Accurate identification of protein-coding regions in metagenomics sequences is challenging. The MetaGeneMark plugin relies on an innovative bootstrap-like approach to overcome the parameter estimation problem that conventional gene finding algorithms suffer from due to short contig length and the absence of genomic context in contigs
GENE PROBE Inc., the inventors of MetaGeneMark, have developed and refined algorithms for gene prediction of short anonymous sequences for more than fifteen years. The MetaGeneMark plugin is optimized for gene finding in bacterial genomes and metagenomes.
Full automation without variable parameter settings. All necessary parameters are auto-selected based on the sequence information of the used data set.
Combine thee MetaGeneMark plugin with the Extract Annotation tool and the BLAST tools of the CLC Genomics Workbench.
Gene finding is supported for microbial genomes, metagenomes, and even metagenomes containing sequences of bacterial, archaeal, and viral (phage) origin.
The plugin handles datasets ranging from a single sequence or contig of a few hundred nucleotides up to metagenome assemblies with several gigabytes of sequence.

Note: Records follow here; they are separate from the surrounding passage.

-- ==== Sys2Proof/Machine/Flags.lean ====
section
/-! DEFINITION. The status and event bits of the channels and groups: a STATUS bit shows a live condition, and DIAG keeps it
from when it is first seen (R104, R206, R208, R239). -/

namespace Sys2Proof.Machine

/-- Set or clear a STATUS bit of a universal channel; a set bit is also kept in DIAG. -/
def State.uFlag (s : State) (u : Fin 16) (i : Nat) (on : Bool) : State :=
  s.modU u (fun k => { k with status := setBit16 k.status i on, diag := if on then setBit16 k.diag i true else k.diag })

/-- Set or clear a STATUS bit without an event. -/
def State.uLive (s : State) (u : Fin 16) (i : Nat) (on : Bool) : State :=
  s.modU u (fun k => { k with status := setBit16 k.status i on })

/-- Set a DIAG bit of a universal channel. -/
def State.uDiag (s : State) (u : Fin 16) (i : Nat) : State := s.modU u (fun k => { k with diag := setBit16 k.diag i true })

/-- A STATUS bit of a universal channel. -/
def uBit (s : State) (u : Fin 16) (i : Nat) : Bool := s.u[u].status.getLsbD i

/-- Set or clear a STATUS bit of a load switch; a set bit is also kept in DIAG. -/
def State.lFlag (s : State) (l : Fin 8) (i : Nat) (on : Bool) : State :=
  s.modL l (fun k => { k with status := setBit16 k.status i on, diag := if on then setBit16 k.diag i true else k.diag })

/-- A STATUS bit of a load switch. -/
def lBit (s : State) (l : Fin 8) (i : Nat) : Bool := s.l[l].status.getLsbD i

/-- Set or clear a STATUS bit of a fast input; a set bit is also kept in DIAG. -/
def State.fFlag (s : State) (f : Fin 8) (i : Nat) (on : Bool) : State :=
  s.modF f (fun k => { k with status := setBit16 k.status i on, diag := if on then setBit16 k.diag i true else k.diag })

/-- A STATUS bit of a fast input. -/
def fBit (s : State) (f : Fin 8) (i : Nat) : Bool := s.f[f].status.getLsbD i

/-- Set or clear a STATUS bit of a coppice group that the logic side decides itself: VF_MISMATCH, BALANCE_LOST, CROSS_BANK, OPEN; a
set bit is also kept in DIAG. -/
def State.gFlag (s : State) (g : Fin 4) (i : Nat) (on : Bool) : State :=
  let v := (setBit16 (BitVec.ofNat 16 (s.p 2 0x0B g 0x02)) i on).toNat
  let s1 := s.setP 2 0x0B g 0x02 v
  if on then s1.setP 2 0x0B g 0x11 (setBit16 (BitVec.ofNat 16 (s1.p 2 0x0B g 0x11)) i true).toNat else s1

/-- A STATUS bit of a coppice group as the logic side shows it. -/
def gBit (s : State) (g : Fin 4) (i : Nat) : Bool := natBit (s.p 2 0x0B g 0x02) i

end Sys2Proof.Machine
end

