-- ==== Sys2Proof/Machine/GladeOps.lean ====
section
/-! DEFINITION. The shared operations of Glade: rule images, terms and timers, passes, forces on outputs, loading and
swapping (R282 to R296). -/

namespace Sys2Proof.Machine

/-! ### Rule banks and images (R282, R283) -/

/-- The contents of a rule bank. -/
def gladeBank (s : State) (i : Bool) : Store := if i then s.glade.bank1 else s.glade.bank0

/-- Bytes of an image in a bank. -/
def imageBytes (s : State) (i : Bool) (off n : Nat) : List Byte := cellsReadN zeroByte (gladeBank s i) off n

/-- A number of an image. -/
def imageNat (s : State) (i : Bool) (off n : Nat) : Nat := leNat (imageBytes s i off n)

/-- The length of the image in a bank. -/
def imageLen (s : State) (i : Bool) : Nat := if i then s.glade.len1 else s.glade.len0

/-- Change Glade. -/
def State.modGlade (s : State) (g : Glade → Glade) : State := { s with glade := g s.glade }

/-- Replace the contents and length of a bank. -/
def State.setRuleBank (s : State) (i : Bool) (m : Store) (len : Nat) : State :=
  s.modGlade (fun g => if i then { g with bank1 := m, len1 := len } else { g with bank0 := m, len0 := len })

/-- The bank that receives the next image. -/
def inactiveBank (s : State) : Bool := match s.glade.active with | some b => !b | none => false

/-- RULE_COUNT of an image. -/
def ruleCount (s : State) (i : Bool) : Nat := imageNat s i 6 2

/-- TABLE_ID of an image. -/
def tableId (s : State) (i : Bool) : Nat := imageNat s i 12 4

/-- LAYOUT of an image. -/
def tableLayout (s : State) (i : Bool) : Nat := imageNat s i 16 8

/-- IMAGE_HASH of an image. -/
def imageHash (s : State) (i : Bool) : Nat := imageNat s i (64 + 112 * ruleCount s i) 8

/-- The 112 bytes of rule r. -/
def ruleBytes (s : State) (i : Bool) (r : Nat) : List Byte := imageBytes s i (64 + 112 * r) 112

/-- A little-endian number within a byte string. -/
def sub (l : List Byte) (off n : Nat) : Nat := leNat ((l.drop off).take n)

/-- A bit of a byte of a byte string. -/
def subBit (l : List Byte) (off i : Nat) : Bool := (l.getD off 0).getLsbD i

/-- Term i of a rule. -/
def termOf (rule : List Byte) (i : Nat) : List Byte := (rule.drop (16 + 12 * i)).take 12

/-! ### Verification (R284, R293) -/

/-- A handle field of a term is in order: bits [23:17] are 0. -/
def handleOk (t : List Byte) (off : Nat) : Bool := decide (sub t off 3 < 0x20000)

/-- The conditions of R284 on term i. -/
def termOk (t : List Byte) (i : Nat) : Bool :=
  let kind := sub t 0 1 % 16
  let timer := decide (sub t 2 1 < i) && decide (1 ≤ sub t 8 4) && decide (sub t 8 4 ≤ 3600000000)
  match kind with
  | 1 => handleOk t 2 && (!subBit t 1 7 || handleOk t 5) && !(subBit t 1 7 && decide (6 ≤ sub t 1 1 % 8))
  | 2 => decide (sub t 1 1 ≤ 2) && decide (sub t 2 1 < 2 ^ i)
  | 3 => timer
  | 4 => timer
  | 5 => handleOk t 2
  | _ => false

/-- The conditions on one rule. -/
def ruleOk (rule : List Byte) : Bool :=
  let n := sub rule 2 1
  let action := sub rule 4 1
  let tk := sub rule 5 1
  let ti := sub rule 6 1
  decide (1 ≤ n) && decide (n ≤ 8) && (List.range n).all (fun i => termOk (termOf rule i) i) &&
    (!(action == 1 || action == 2) || (tk == 0 && decide (ti < 16)) || (tk == 1 && decide (ti < 8)) ||
      (tk == 2 && decide (ti < 4)))

/-- An image of a length verifies (R293). -/
def imageOk (s : State) (i : Bool) : Bool :=
  let len := imageLen s i
  let n := ruleCount s i
  let fast := (List.range n).filter (fun r => subBit (ruleBytes s i r) 3 0)
  imageBytes s i 0 4 == [0x47, 0x51, 0x52, 0x54] && imageNat s i 4 2 == 1 && decide (1 ≤ n) && decide (n ≤ 4096) &&
    len == 64 + 112 * n + 12 && imageNat s i 8 2 == fast.length && decide (fast.length ≤ 256) &&
    imageNat s i (len - 4) 4 == (crc32 (imageBytes s i 0 (len - 4))).toNat &&
    imageHash s i == (hash64 (imageBytes s i 0 (len - 12))).toNat &&
    (List.range n).all (fun r => ruleOk (ruleBytes s i r))

/-! ### Evaluation (R284 to R286) -/

/-- What evaluating the terms of a rule has found so far: the outputs, whether the gate passes, the timers touched. -/
structure EvalAcc where
  outs : List Bool
  gate : Bool
  timers : List TimerState
  deriving DecidableEq, Repr

/-- A comparison of R284; ANY and ALL take the bits of K. -/
def compareOp (op : Nat) (v rhs : Int) : Bool :=
  let a := ofSigned 32 v
  let k := ofSigned 32 rhs
  match op with
  | 0 => v == rhs | 1 => v != rhs | 2 => decide (v < rhs) | 3 => decide (v ≤ rhs) | 4 => decide (v > rhs)
  | 5 => decide (v ≥ rhs) | 6 => (a &&& k) != 0 | _ => (a &&& k) == k

/-- BOOL over the earlier outputs that a mask selects, each inverted by its bit of the invert mask. -/
def boolOp (op mask inv : Nat) (outs : List Bool) : Bool :=
  let sel := (outs.zipIdx.filter (fun x => natBit mask x.2)).map (fun x => x.1 != natBit inv x.2)
  match op with
  | 0 => sel.all id
  | 1 => sel.any id
  | _ => sel.foldl (fun a b => a != b) false

/-- The timer of a term before its update: no elapsed time (R286). -/
def timerOf (s : State) (r i : Nat) : TimerState :=
  (s.glade.timers.find? (fun t => t.rule == r && t.term == i)).getD
    { rule := r, term := i, input := false, since := s.tb.mono, out := false }

/-- The update of a timer at an evaluation (R286). -/
def stepTimer (s : State) (on : Bool) (delayUs : Nat) (t : TimerState) (x : Bool) : TimerState :=
  if on then
    if !x then { t with input := false, out := false }
    else if t.input then { t with out := elapsed s t.since (delayUs * 1000) }
    else { t with input := true, since := s.tb.mono, out := false }
  else
    if x then { t with input := true, since := s.tb.mono, out := true }
    else { t with input := false, out := t.out && !elapsed s t.since (delayUs * 1000) }

/-- Evaluate one term of rule r (R284). -/
def evalTerm (s : State) (r : Nat) (rule : List Byte) (acc : EvalAcc) (i : Nat) : EvalAcc :=
  let t := termOf rule i
  let inv := subBit t 0 5
  let push (v : Bool) (a : EvalAcc) : EvalAcc := { a with outs := a.outs ++ [v != inv] }
  match sub t 0 1 % 16 with
  | 1 =>
    let h := sub t 2 3
    let pair := subBit t 1 7
    let k := toSigned 32 (sub t 8 4)
    let rhs := if pair then pointValue s (sub t 5 3) + k else k
    let good := pointGood s h && (!pair || pointGood s (sub t 5 3))
    push (compareOp (sub t 1 1 % 8) (pointValue s h) rhs) { acc with gate := acc.gate && (subBit t 0 4 || good) }
  | 2 => push (boolOp (sub t 1 1) (sub t 2 1) (sub t 3 1) acc.outs) acc
  | 5 => push ((pointQuality s (sub t 2 3)).toNat &&& sub t 1 1 == sub t 8 1) acc
  | k =>
    let tm := stepTimer s (k == 3) (sub t 8 4) (timerOf s r i) (acc.outs.getD (sub t 2 1) false)
    push tm.out { acc with timers := acc.timers ++ [tm] }
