-- ==== Sys2Proof/Machine/LinkOps.lean ====
section
/-! DEFINITION. The shared operations of the bank links: what a good or a bad cell brings (R23, R26 to R28), the write
records of a share (R402, R560, R627), the states of a bank and what follows from them (R195, R258, R417), and what the logic
side refreshes from the cells of a bank (R74 to R78, R221, R225, R266). -/

namespace Sys2Proof.Machine

/-! ### The two directions of a link (R22 to R27) -/

/-- Change the direction from the logic side to a bank. -/
def State.modDown (s : State) (b : Fin 4) (g : LinkDir DownCell SyncCell → LinkDir DownCell SyncCell) : State :=
  { s with down := s.down.set b (g (s.down[b])) }

/-- Change the direction from a bank to the logic side. -/
def State.modUp (s : State) (b : Fin 4) (g : LinkDir UpCell StatusCell → LinkDir UpCell StatusCell) : State :=
  { s with up := s.up.set b (g (s.up[b])) }

/-- A direction at SEQ 0 with nothing sent or queued; the slot in progress goes on. -/
def linkFresh {π σ : Type} (d : LinkDir π σ) : LinkDir π σ :=
  { (linkReset : LinkDir π σ) with slot := d.slot, line := d.line, ack := d.ack }

/-- A cell discarded under R23 counts as a link error (R312, R417). -/
def State.linkError (s : State) (b : Fin 4) : State := (s.inc 4 0x05 b 0x05).occur (ident .bkc 3) 1 b

/-- A good cell reaches a bank: its ACK is taken (R26), and the link-silence timer restarts (R27). -/
def State.goodDown (s : State) (b : Fin 4) : State :=
  (s.modUp b (linkAck (s.down[b]).ack)).modBank b (fun k => { k with lastGood := s.tb.mono })

/-- A good cell reaches the logic side: its ACK is taken, the silence timer restarts, and the longest gap is kept (R26, R28,
R417). -/
def State.goodUp (s : State) (b : Fin 4) : State :=
  let gap := (s.tb.mono - s.links[b].lastRx).toNat / 2 ^ 32
  let s1 := (s.modDown b (linkAck (s.up[b]).ack)).modLink b (fun l => { l with lastRx := s.tb.mono })
  if bankPresent s b ∧ s.p 4 0x05 b 0x0B < gap then s1.setP 4 0x05 b 0x0B (min 0xFFFFFFFF gap) else s1

/-- Whether a bank takes cells: it has its supply, and the logic side sends. -/
def bankHears (s : State) (b : Fin 4) : Bool := (s.banks[b]).powered && s.links[b].started

/-! ### The share of a bank (R402, R560, R627) -/

/-- The bank that an attribute of a class and an instance is held by, where it belongs to one bank alone. -/
def ownerBank (cls inst : Nat) : Option Nat :=
  if 0x06 ≤ cls ∧ cls ≤ 0x09 then some (inst / 4)
  else if cls = 0x0A ∨ cls = 0x0C then some (inst / 2)
  else none

/-- Whether a byte of the parameter store belongs to the configuration of a bank, the output trims apart. -/
def bankHolds (b : Fin 4) (k : Nat) : Bool :=
  let i := k / 2 ^ 20
  let cls := i / 65536 % 256
  let inst := i / 256 % 256
  let attr := i % 256
  let mine := match ownerBank cls inst with
    | some n => n == b.val
    | none => cls == 0x0B || cls == 0x0D || cls == 0x10 || (cls == 0x1B && decide (attr ≤ 4))
  mine && (match findAttr cls attr with | some r => r.access == .rws | none => false)

/-- The addresses of two stores, rising. -/
def keyUnion (m : Store) : Store → List Nat
  | [] => m.map (·.1)
  | (k, _) :: t => let r := keyUnion m t; if r.contains k then r else (r.takeWhile (· < k)) ++ k :: r.dropWhile (· < k)

/-- The bytes of the whole configuration of a bank, the output trims apart, in ascending order of their parameters. -/
def bankKeys (b : Fin 4) : List Nat :=
  (List.range 0x1C).flatMap (fun cls =>
    (List.range (classInstances cls)).flatMap (fun inst =>
      (classAttrs cls).flatMap (fun r =>
        if bankHolds b (parKey cls inst r.attr 0) then (List.range r.size).map (parKey cls inst r.attr) else [])))

/-- The bytes of a content that a bank has not been sent. -/
def shareBytes (sent : Store) (b : Fin 4) (content : Store) : List Host.Cell :=
  ((keyUnion sent content).filter (bankHolds b)).filterMap (fun k =>
    let v := cellsRead parReset content k
    if v = cellsRead parReset sent k then none else some (k, v))

/-- The payload bytes of a cell of write records. -/
def recordLen (rs : List (List Host.Cell)) : Nat := rs.foldl (fun n r => n + 7 + r.length) 0

/-- Pack write records into cells of at most 56 payload bytes, in order. -/
def cfgPack (rs : List (List Host.Cell)) : List (List (List Host.Cell)) :=
  rs.foldl (fun (acc : List (List (List Host.Cell))) r =>
    match acc.getLast? with
    | none => [[r]]
    | some last => if recordLen last + 7 + r.length ≤ 56 then acc.dropLast ++ [last ++ [r]] else acc ++ [[r]]) []

/-- The twelve numbers of a channel's trims in a content (R132, R139). -/
def trimOf (content : Store) (b c : Fin 4) : List Int :=
  (List.range 12).map (fun i =>
    toSigned 32 (cellsNat parReset content (parKey 0x1B 0 0x0C (192 * b.val + 48 * c.val + 4 * i)) 4))

/-- Send a bank a content: its trims and its whole configuration, or those of them that it has not been sent. -/
def State.sendContent (s : State) (b : Fin 4) (content : Store) (all : Bool) : State :=
  let sent := s.links[b].sent
  let s1 := ([0, 1, 2, 3] : List (Fin 4)).foldl (fun x c =>
    let t := trimOf content b c
    if all || t != trimOf sent b c then x.sendDown b (.calTrim c t) else x) s
  let bytes := if all then (bankKeys b).map (fun k => (k, cellsRead parReset content k)) else shareBytes sent b content
  ((cfgPack (cfgRuns bytes)).foldl (fun x rs => x.sendDown b (.cfg rs.flatten)) s1).modLink b (fun l => { l with sent := content })

/-- Send a bank its share of a commit, the marker last (R402, R627). -/
def State.sendShare (s : State) (b : Fin 4) (content : Store) (apply : CellTime) : State :=
  (s.sendContent b content false).sendDown b (.cfgMark apply false)

/-- A bank that cannot apply a commit any more, absent or silent: nothing waits for it; an applied commit counts it as one that
did not report (R403). -/
def State.unawait (s : State) (b : Fin 4) : State :=
  let late (w : BitVec 4) : BitVec 4 := w ||| (1#4 <<< b.val)
  { s with
    journalCommits := s.journalCommits.map (fun c =>
      if c.waiting.contains b then { c with waiting := c.waiting.filter (· != b), late := late c.late } else c) }

/-! ### The states of a bank (R195, R258, R417) -/

/-- The cross-bank groups that R195 puts into their safe value in a bank: another member bank is autonomous or silent. -/
def followGroups (s : State) (b : Fin 4) : BitVec 4 :=
  allGroups.foldl (fun (m : BitVec 4) g =>
    let bs := groupBanks s g
    if isCross s g && bs.contains b && bs.any (fun k => k != b && (bankState s k == 3 || bankState s k == 4)) then
      m ||| (1#4 <<< g.val) else m) 0

/-- The logic side puts groups into their group safe value in the other member banks, and takes them out of it (R195). -/
def State.followSafe (s : State) : State :=
  allBanks.foldl (fun x b =>
    let old := x.links[b].groupSafe
    let new := followGroups x b
    let gone := grpMask x b (fun g => (old &&& ~~~new).getLsbD g.val && !gSafeOn x g)
    let x1 := x.modLink b (fun l => { l with groupSafe := new })
    if bankPresent x b then
      let x2 := if new &&& ~~~old = 0 then x1 else x1.sendSafe b 1 0 (new &&& ~~~old) 2 (ident .bkc 2)
      if gone = 0 then x2 else x2.sendSafe b 2 0 gone 2 0xFFFF
    else x1) s

/-- A bank's state changes (R377, R417, R535): the attributes, the journal, the device point, and the BANK doorbell where a
bank arrives, leaves, or enters or leaves the autonomous safe state. -/
def State.setBankState (s : State) (b : Fin 4) (new : Nat) : State :=
  let old := bankState s b
  if old = new then s
  else
    let s1 := (s.setP 1 0x05 b 0x02 new).setP 1 0x05 b 0x01 (if new = 0 then 0 else 1)
    let s2 := (s1.journalAt 0x0D [BitVec.ofNat 8 b.val, BitVec.ofNat 8 old, BitVec.ofNat 8 new]).devicePoint (0x44 + b.val)
      (if new = 0 then 0 else 1)
    let s3 := if new = 0 ∨ new = 1 ∨ new = 3 ∨ old = 3 then s2.ringAll (8 + b.val) else s2
    s3.followSafe

/-- A pending clear of a bank lapses (R319). -/
def State.lapseClear (s : State) (b : Fin 4) : State :=
  s.modFb (fun f => { f with clearPending := f.clearPending.set b false, statusRun := f.statusRun.set b 0 })

/-- The entries of a bank that has lost its supply end LOST_BANK, with TB-14 where there are any (R258). -/
def State.loseEntries (s : State) (b : Fin 4) : State :=
  let mine := s.sched.filter (fun r => r.bank == b)
  if mine = [] then s
  else (mine.foldl (fun x r => x.recordOutcome b r.handle 8 0 (now s) s.tb.uncertain true) s).raise (ident .tb 14) 1 b

/-- Every CANCEL_SCHEDULE that waits for a bank counts it as reported with nothing cancelled. -/
def State.endCancels (s : State) (b : Fin 4) : State :=
  let n := (s.mbx.long.filter (fun j => j.opcode == opCancel && j.wait.getLsbD b.val)).length
  (List.range n).foldl (fun x _ => x.cancelReport b 0 0 [] x.tb.uncertain) s

/-- The points of the channels of an absent bank read 0 (R266). -/
def State.clearBankPoints (s : State) (b : Fin 4) : State :=
  let s1 := (bankU b).foldl (fun x u => x.clearPoint u.val) s
  let s2 := (bankL b).foldl (fun x l => x.clearPoint (0x10 + l.val)) s1
  (bankF b).foldl (fun x f => x.clearPoint (0x18 + f.val)) s2

/-- A bank becomes ABSENT (R258, R417, R561). -/
def State.goAbsent (s : State) (b : Fin 4) : State :=
  let s1 := if bankState s b ≥ 3 then s.endFault (ident .bkc 2) 1 b else s
  let s2 := if bankState s b = 4 then s1.endFault (ident .bkc 1) 1 b else s1
  let s3 := ((s2.setBankState b 0).orP 0x05 b 0x0D 16).lapseClear b
  let s4 := s3.modLink b (fun l => { l with
    arrivalSent := false, arrivalAt := none, syncsSince := 0, shareDue := false, lswSeen := false })
  (((s4.loseEntries b).endCancels b).clearBankPoints b).unawait b

/-- A bank falls SILENT (R28, R417). -/
def State.goSilent (s : State) (b : Fin 4) : State :=
  let s1 := (s.setBankState b 4).orP 0x05 b 0x0D 2
  ((s1.raise (ident .bkc 1) 1 b).lapseClear b).unawait b

/-- A bank is sent its factory calibration (R130): the calibration words of the fuses, 14 to a CAL cell, the last cell marked. -/
def State.sendFactory (s : State) (b : Fin 4) : State :=
  let words := s.sup.fuses.cal
  (List.range 15).foldl (fun x i => x.sendDown b (.calFactory (14 * i) ((words.drop (14 * i)).take 14) (i == 14))) s

/-- A bank enters STARTING (R417, R560): what it is sent before its arrival marker. A bank that has just started begins its
links at SEQ 0, as after a link start. -/
def State.enterStarting (s : State) (b : Fin 4) (fresh : Bool) : State :=
  let s0 := if fresh then (s.modDown b linkFresh).modUp b linkFresh else s
  let s1 := ((s0.setBankState b 1).inc 4 0x05 b 0x07).setPCt 0x05 b 0x08 (now s)
  let s2 := ((s1.setP 4 0x05 b 0x0B 0).orP 0x05 b 0x0D 1).modLink b (fun l => { l with
    arrivalSent := false, arrivalAt := none, syncsSince := 0, shareDue := s.commit.isSome })
  let s3 := (s2.sendFactory b).sendContent b s.dict true
  let c := bankSafe s3 b
  (s3.sendDownExpress b (.safe 3 c.1 c.2 0 none 0xFFFF)).sendForceAll b

/-- The first whole millisecond at least 100 µs after an instant (R560). -/
def arrivalInstant (t : CellTime) : CellTime :=
  let ms := nsUnits 1000000
  BitVec.ofNat 72 ((t.toNat + nsUnits 100000 + ms - 1) / ms * ms)

/-- Once 64 SYNC cells have gone out, a starting bank is sent its arrival marker (R560). -/
def State.sendArrival (s : State) (b : Fin 4) : State :=
  if bankState s b = 1 ∧ s.links[b].syncsSince ≥ 64 ∧ s.links[b].arrivalSent = false then
    let t := arrivalInstant (now s)
    (s.sendDown b (.cfgMark t true)).modLink b (fun l => { l with arrivalSent := true, arrivalAt := some t })
  else s

/-- A bank's report of its arrival: it is RUNNING, and takes its share of what changed meanwhile (R407, R417). -/
def State.arrived (s : State) (b : Fin 4) : State :=
  let s1 := if bankState s b = 1 then s.setBankState b 2 else s
  let s2 := s1.modLink b (fun l => { l with arrivalSent := false, arrivalAt := none, shareDue := false })
  match s.commit with
  | some c => s2.sendShare b c.content c.apply
  | none => if s.links[b].shareDue then s2.sendShare b s.dict (now s) else s2

/-- A bank's report of a share (R404): a late one is counted, marked in LAST_COMMIT and raises BKC-04. -/
def State.shareReport (s : State) (b : Fin 4) (apply : CellTime) (late : Bool) : State :=
  let bit : BitVec 4 := if late then 1#4 <<< b.val else 0
  let upd (c : Commit) : Commit :=
    if c.apply = apply then { c with waiting := c.waiting.filter (· != b), late := c.late ||| bit } else c
  let s1 := { s with commit := s.commit.map upd, journalCommits := s.journalCommits.map upd }
  if late then
    let s2 := ((s1.inc 4 0x05 b 0x0C).orP 0x05 b 0x0D 8).orP 0x01 0 0x15 4
    let s3 := if ctOfBytes (s2.pBytes 9 0x01 0 0x12 0) = apply then
        s2.setPAt 1 0x01 0 0x12 20 (s2.pAt 1 0x01 0 0x12 20 ||| 2 ^ b.val) else s2
    s3.raise (ident .bkc 4) 1 b
  else s1

/-! ### Own points (R74, R266) -/

/-- A point written from a STATUS, COUNT or LSW cell: only when its value or its quality, TIME_UNCERTAIN apart, differs. -/
def State.statePoint (s : State) (h : Nat) (v : Int) (q : Byte) (unc : Bool) : State :=
  let old := underValue s h
  if old.1 = v ∧ old.2 &&& 0xEF = q then s else s.ownPoint h v (setBit8 q 4 unc)

/-! ### The process value (R75 to R78) -/

/-- The integer square root of `n`, bit by bit from bit `k − 1` down. -/
def isqrtFrom : Nat → Nat → Nat → Nat
  | 0, _, acc => acc
  | k + 1, n, acc => let t := acc + 2 ^ k; isqrtFrom k n (if t * t ≤ n then t else acc)

/-- The square root rounded to the nearest. -/
def sqrtRound (n : Nat) : Nat := let r := isqrtFrom 33 n 0; if n - r * r > r then r + 1 else r

/-- The settings that class 06 shows for a channel. -/
def scalingNow (s : State) (u : Fin 16) : Scaling :=
  { mode := uModeL s u, source := s.p 1 0x06 u 0x07, char := s.p 1 0x06 u 0x08, cutoff := s.p 4 0x06 u 0x09,
    table := (List.range 33).map (fun k => toSigned 32 (s.pAt 4 0x06 u 0x0A (4 * k))),
    scale := s.pI 4 0x06 u 0x0B, offset := s.pI 4 0x06 u 0x0C }

/-- The settings for a sample with a timestamp (R78, R156): a commit's apply from the first sample at or after its apply instant. -/
def scalingAt (s : State) (u : Fin 16) (t : CellTime) : Scaling :=
  match (s.scales[u].filter (fun p => decide (t.toNat < p.1.toNat))).getLast? with
  | some p => p.2
  | none => scalingNow s u

/-- The characteristic of R75 to R77 on a Q2.30 value. -/
def charOf (k : Scaling) (x : Int) : Int :=
  match k.char with
  | 1 => if x < k.cutoff then 0 else sqrtRound (x.toNat * 2 ^ 30)
  | 2 =>
    let i := (max 0 (min 31 (x / 2 ^ 25))).toNat
    let t (n : Nat) : Int := k.table.getD n 0
    sat32 (t i + (t (i + 1) - t i) * (x - (i : Int) * 2 ^ 25) / 2 ^ 25)
  | _ => x

/-- The process value of a sample word (R73, R78). -/
def pvOf (k : Scaling) (w : Word) : Int :=
  if w.getLsbD 2 then 0x7FFFFFFF
  else if w.getLsbD 3 then -0x80000000
  else sat32 (k.offset + roundDiv (k.scale * charOf k (wordValue w * 256)) (2 ^ 30))

/-- The sample word with the mark of R49. -/
def markWord (w : Word) (unc : Bool) : Word := if unc then w ||| 0x80 else w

MetaGeneMark (metagenomic gene caller with unsupervised estimation of model parameters, a customized version with extended functions) is an ab initio genomic sequence analysis tool designed to predict intronless protein coding regions in novel metagenomic and metatranscriptomic sequences. High order parameters of statistical models of protein coding and non-coding regions are determined for each individual sequence by a heuristic method that essentially reconstructs genomic context of a given short sequence (Zhu et al., 2010*) The MetaGeneMark core code implements the Viterbi algorithm for hidden semi-Markov model.
Modes of analysis implemented in MetaGeneMark include:
1. gene prediction in prokaryotic or phage metagenomes as well as metatranscrptomes (Genetic code 11)
2. gene prediction in metagenomes of yeast like eukaryotes (having intronless genes) , eukaryotic viruses as well as eukaryotic metatranscriptomes (Genetic code 1).